theorem skipRecord_keeps {b : Bool} {s0 s : State} (x1 : Task) (x2 : Nat) (h : Keeps b s0 s) :
    Keeps b s0 (skipRecord x1 x2 s) := by
  unfold skipRecord
  repeat' first
    | (with_reducible first | assumption | intro _ | apply pipRecord_keeps | apply count_keeps |
                            apply keeps_ite | apply keeps_foldl)
    | split
    | dsimp only
    | (with_reducible first | apply keeps_mk | apply keeps_audit | apply keeps_fabric)

theorem skipPips_keeps {b : Bool} {s0 s : State} (x1 : Task) (h : Keeps b s0 s) :
    Keeps b s0 (skipPips x1 s) := by
  unfold skipPips
  repeat' first
    | (with_reducible first | assumption | intro _ | apply skipRecord_keeps | apply
                            State_setTask_keeps | apply keeps_ite | apply keeps_foldl | apply keeps_ite_fst | apply
                            keeps_foldl_fst | apply keeps_foldl_snd)
    | split
    | dsimp only
    | (with_reducible first | apply keeps_mk | apply keeps_audit | apply keeps_fabric)

theorem skipShort_keeps {b : Bool} {s0 s : State} (x1 : Task) (x2 : Nat) (h : Keeps b s0 s) :
    Keeps b s0 (skipShort x1 x2 s) := by
  unfold skipShort
  repeat' first
    | (with_reducible first | assumption | intro _ | apply skipRecord_keeps | apply
                            noteLimited_keeps | apply count_keeps | apply State_setTask_keeps | apply keeps_ite | apply
                            keeps_foldl)
    | split
    | dsimp only
    | (with_reducible first | apply keeps_mk | apply keeps_audit | apply keeps_fabric)

theorem skipStepPips_keeps {b : Bool} {s0 s : State} (x1 : Nat) (x2 : Dword) (h : Keeps b s0 s) :
    Keeps b s0 (skipStepPips x1 x2 s) := by
  unfold skipStepPips
  repeat' first
    | (with_reducible first | assumption | intro _ | apply skipPips_keeps | apply keeps_ite | apply
                            keeps_foldl | apply keeps_ite_fst | apply keeps_foldl_fst | apply keeps_foldl_snd)
    | split
    | dsimp only
    | (with_reducible first | apply keeps_mk | apply keeps_audit | apply keeps_fabric)

theorem writeTables_keeps (x1 : Env) (x2 : Who) (x3 : TaskRef) (x4 : Dword) : RunKeeps (writeTables x1 x2 x3 x4) := by
  unfold writeTables
  repeat' first
    | (with_reducible first | assumption | intro _ | apply getS_keeps | apply foldSlots_keeps |
                            apply layerStep_keeps | apply writeStreams_keeps | apply keeps_ite | apply keeps_foldl | apply
                            keeps_ite_fst | apply keeps_foldl_fst | apply keeps_foldl_snd | apply runKeeps_pure | apply
                            runKeeps_getS | apply runKeeps_bind | apply runKeeps_ite | apply runKeeps_foldlM | apply
                            runAt_set | apply runAt_set_end | apply runAt_ite)
    | extract_lets
    | split
    | dsimp only
    | (with_reducible first | apply keeps_mk | apply keeps_audit | apply keeps_fabric)
    | (with_reducible apply runAt_of)

theorem voteRecords_keeps {b : Bool} {s0 s : State} (x1 : Nat) (x2 : Dword) (x3 : List Bytes) (h : Keeps b s0 s) :
    Keeps b s0 (voteRecords x1 x2 x3 s) := by
  unfold voteRecords
  repeat' first
    | (with_reducible first | assumption | intro _ | apply ledgerPut_keeps | apply
                            State_setCtx_keeps | apply keeps_ite | apply keeps_foldl | apply keeps_ite_fst | apply
                            keeps_foldl_fst | apply keeps_foldl_snd)
    | (with_reducible refine keeps_fst (by with_reducible assumption) ?_)
    | split
    | dsimp only
    | (with_reducible first | apply keeps_mk | apply keeps_audit | apply keeps_fabric)

/-! ### Machine/Commit.lean -/

theorem cadRefresh_keeps {b : Bool} {s0 s : State} (h : Keeps b s0 s) :
    Keeps b s0 (cadRefresh s) := by
  unfold cadRefresh
  repeat' first
    | (with_reducible first | assumption | intro _ | apply State_setReg_keeps | apply keeps_ite | apply keeps_foldl)
    | split
    | dsimp only
    | (with_reducible first | apply keeps_mk | apply keeps_audit | apply keeps_fabric)

theorem sendVote_keeps {b : Bool} {s0 s : State} (x1 : Nat) (x2 : BitVec 21) (x3 : Word) (x4 : Dword) (x5 : Bool) (h :
    Keeps b s0 s) :
    Keeps b s0 (sendVote x1 x2 x3 x4 x5 s) := by
  unfold sendVote
  repeat' first
    | (with_reducible first | assumption | intro _ | apply violation_keeps | apply launch_keeps |
                            apply inject_keeps | apply keeps_ite | apply keeps_foldl)
    | (with_reducible refine keeps_fst (by with_reducible assumption) ?_)
    | split
    | dsimp only
    | (with_reducible first | apply keeps_mk | apply keeps_audit | apply keeps_fabric)

theorem stepRecord_keeps {b : Bool} {s0 s : State} (x1 : Nat) (x2 : Dword) (x3 : Dword) (x4 : Nat) (x5 : Prep) (x6 :
    Option Dword) (h : Keeps b s0 s) :
    Keeps b s0 (stepRecord x1 x2 x3 x4 x5 x6 s) := by
  unfold stepRecord
  repeat' first
    | (with_reducible first | assumption | intro _ | apply ledgerPut_keeps | apply keeps_ite | apply keeps_foldl)
    | (with_reducible refine keeps_fst (by with_reducible assumption) ?_)
    | split
    | dsimp only
    | (with_reducible first | apply keeps_mk | apply keeps_audit | apply keeps_fabric)

theorem endStepTask_keeps {b : Bool} {s0 s : State} (x1 : Nat) (x2 : Byte) (h : Keeps b s0 s) :
    Keeps b s0 (endStepTask x1 x2 s) := by
  unfold endStepTask
  repeat' first
    | (with_reducible first | assumption | intro _ | apply State_setCtx_keeps | apply
                            afterComplete_keeps | apply completeWith_keeps | apply keeps_ite | apply keeps_foldl)
    | split
    | dsimp only
    | (with_reducible first | apply keeps_mk | apply keeps_audit | apply keeps_fabric)

theorem settleStep_keeps {b : Bool} {s0 s : State} (x1 : Nat) (x2 : Dword) (x3 : Prep) (x4 : List Nat) (x5 : Nat) (x6 :
    BitVec 128) (h : Keeps b s0 s) :
    Keeps b s0 (settleStep x1 x2 x3 x4 x5 x6 s) := by
  unfold settleStep
  repeat' first
    | (with_reducible first | assumption | intro _ | apply areaWriteLate_keeps | apply
                            State_setCtx_keeps | apply State_setReg64_keeps | apply count_keeps | apply
                            State_setRegBit_keeps | apply keeps_ite | apply keeps_foldl)
    | (with_reducible refine keeps_fst (by with_reducible assumption) ?_)
    | split
    | dsimp only
    | (with_reducible first | apply keeps_mk | apply keeps_audit | apply keeps_fabric)

theorem commitStep_keeps {b : Bool} {s0 s : State} (x1 : Nat) (x2 : Dword) (h : Keeps b s0 s) :
    Keeps b s0 (commitStep x1 x2 s) := by
  unfold commitStep
  repeat' first
    | (with_reducible first | assumption | intro _ | apply settleStep_keeps | apply stepRecord_keeps
                            | apply State_setCtx_keeps | apply endStepTask_keeps | apply count_keeps | apply raiseCtx_keeps
                            | apply keeps_ite | apply keeps_foldl)
    | split
    | dsimp only
    | (with_reducible first | apply keeps_mk | apply keeps_audit | apply keeps_fabric)

theorem skipStep_keeps {b : Bool} {s0 s : State} (x1 : Nat) (x2 : Dword) (h : Keeps b s0 s) :
    Keeps b s0 (skipStep x1 x2 s) := by
  unfold skipStep
  repeat' first
    | (with_reducible first | assumption | intro _ | apply settleStep_keeps | apply stepRecord_keeps
                            | apply State_setCtx_keeps | apply raiseCtx_keeps | apply endStepTask_keeps | apply count_keeps
                            | apply keeps_ite | apply keeps_foldl)
    | split
    | dsimp only
    | (with_reducible first | apply keeps_mk | apply keeps_audit | apply keeps_fabric)

theorem abortStep_keeps {b : Bool} {s0 s : State} (x1 : Nat) (x2 : Dword) (h : Keeps b s0 s) :
    Keeps b s0 (abortStep x1 x2 s) := by
  unfold abortStep
  repeat' first
    | (with_reducible first | assumption | intro _ | apply endStepTask_keeps | apply
                            stepRecord_keeps | apply endTasks_keeps | apply skipStepPips_keeps | apply count_keeps | apply
                            failOps_keeps | apply State_setCtx_keeps | apply keeps_ite | apply keeps_foldl)
    | split
    | dsimp only
    | (with_reducible first | apply keeps_mk | apply keeps_audit | apply keeps_fabric)

theorem applyReduced_keeps {b : Bool} {s0 s : State} (x1 : Nat) (x2 : Dword) (h : Keeps b s0 s) :
    Keeps b s0 (applyReduced x1 x2 s) := by
  unfold applyReduced
  repeat' first
    | (with_reducible first | assumption | intro _ | apply State_setCtx_keeps | apply
                            State_setReg64_keeps | apply sendVote_keeps | apply commitStep_keeps | apply skipStep_keeps |
                            apply abortStep_keeps | apply keeps_ite | apply keeps_foldl | apply keeps_ite_fst | apply
                            keeps_foldl_fst | apply keeps_foldl_snd)
    | split
    | dsimp only
    | (with_reducible first | apply keeps_mk | apply keeps_audit | apply keeps_fabric)

theorem tryCombine_keeps {b : Bool} {s0 s : State} (x1 : Nat) (h : Keeps b s0 s) :
    Keeps b s0 (tryCombine x1 s) := by
  unfold tryCombine
  repeat' first
    | (with_reducible first | assumption | intro _ | apply applyReduced_keeps | apply sendVote_keeps
                            | apply keeps_ite | apply keeps_foldl)
    | split
    | dsimp only
    | (with_reducible first | apply keeps_mk | apply keeps_audit | apply keeps_fabric)

theorem noteOverrides_keeps {b : Bool} {s0 s : State} (x1 : Nat) (x2 : Dword) (h : Keeps b s0 s) :
    Keeps b s0 (noteOverrides x1 x2 s) := by
  unfold noteOverrides
  repeat' first
    | (with_reducible first | assumption | intro _ | apply State_setCtx_keeps | apply keeps_ite |
                            apply keeps_foldl | apply keeps_ite_fst | apply keeps_foldl_fst | apply keeps_foldl_snd)
    | split
    | dsimp only
    | (with_reducible first | apply keeps_mk | apply keeps_audit | apply keeps_fabric)

theorem castVote_keeps {b : Bool} {s0 s : State} (x1 : Nat) (x2 : Dword) (h : Keeps b s0 s) :
    Keeps b s0 (castVote x1 x2 s) := by
  unfold castVote
  repeat' first
    | (with_reducible first | assumption | intro _ | apply noteOverrides_keeps | apply
                            State_setReg64_keeps | apply tryCombine_keeps | apply State_setCtx_keeps | apply keeps_ite |
                            apply keeps_foldl)
    | split
    | dsimp only
    | (with_reducible first | apply keeps_mk | apply keeps_audit | apply keeps_fabric)

theorem forcedVote_keeps {b : Bool} {s0 s : State} (x1 : Nat) (x2 : Nat) (h : Keeps b s0 s) :
    Keeps b s0 (forcedVote x1 x2 s) := by
  unfold forcedVote
  repeat' first
    | (with_reducible first | assumption | intro _ | apply castVote_keeps | apply keeps_ite | apply keeps_foldl)
    | split
    | dsimp only
    | (with_reducible first | apply keeps_mk | apply keeps_audit | apply keeps_fabric)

....

Exercise details | The lines to extract from the data above begin with the line containing "Keeps b s0 (voteRecords x1 x2 x3 s) := by" and end with the line containing "### Machine/Commit.lean -/". Extract them exactly, including both.

Written solution |
    Keeps b s0 (voteRecords x1 x2 x3 s) := by
  unfold voteRecords
  repeat' first
    | (with_reducible first | assumption | intro _ | apply ledgerPut_keeps | apply
                            State_setCtx_keeps | apply keeps_ite | apply keeps_foldl | apply keeps_ite_fst | apply
                            keeps_foldl_fst | apply keeps_foldl_snd)
    | (with_reducible refine keeps_fst (by with_reducible assumption) ?_)
    | split
    | dsimp only
    | (with_reducible first | apply keeps_mk | apply keeps_audit | apply keeps_fabric)

/-! ### Machine/Commit.lean -/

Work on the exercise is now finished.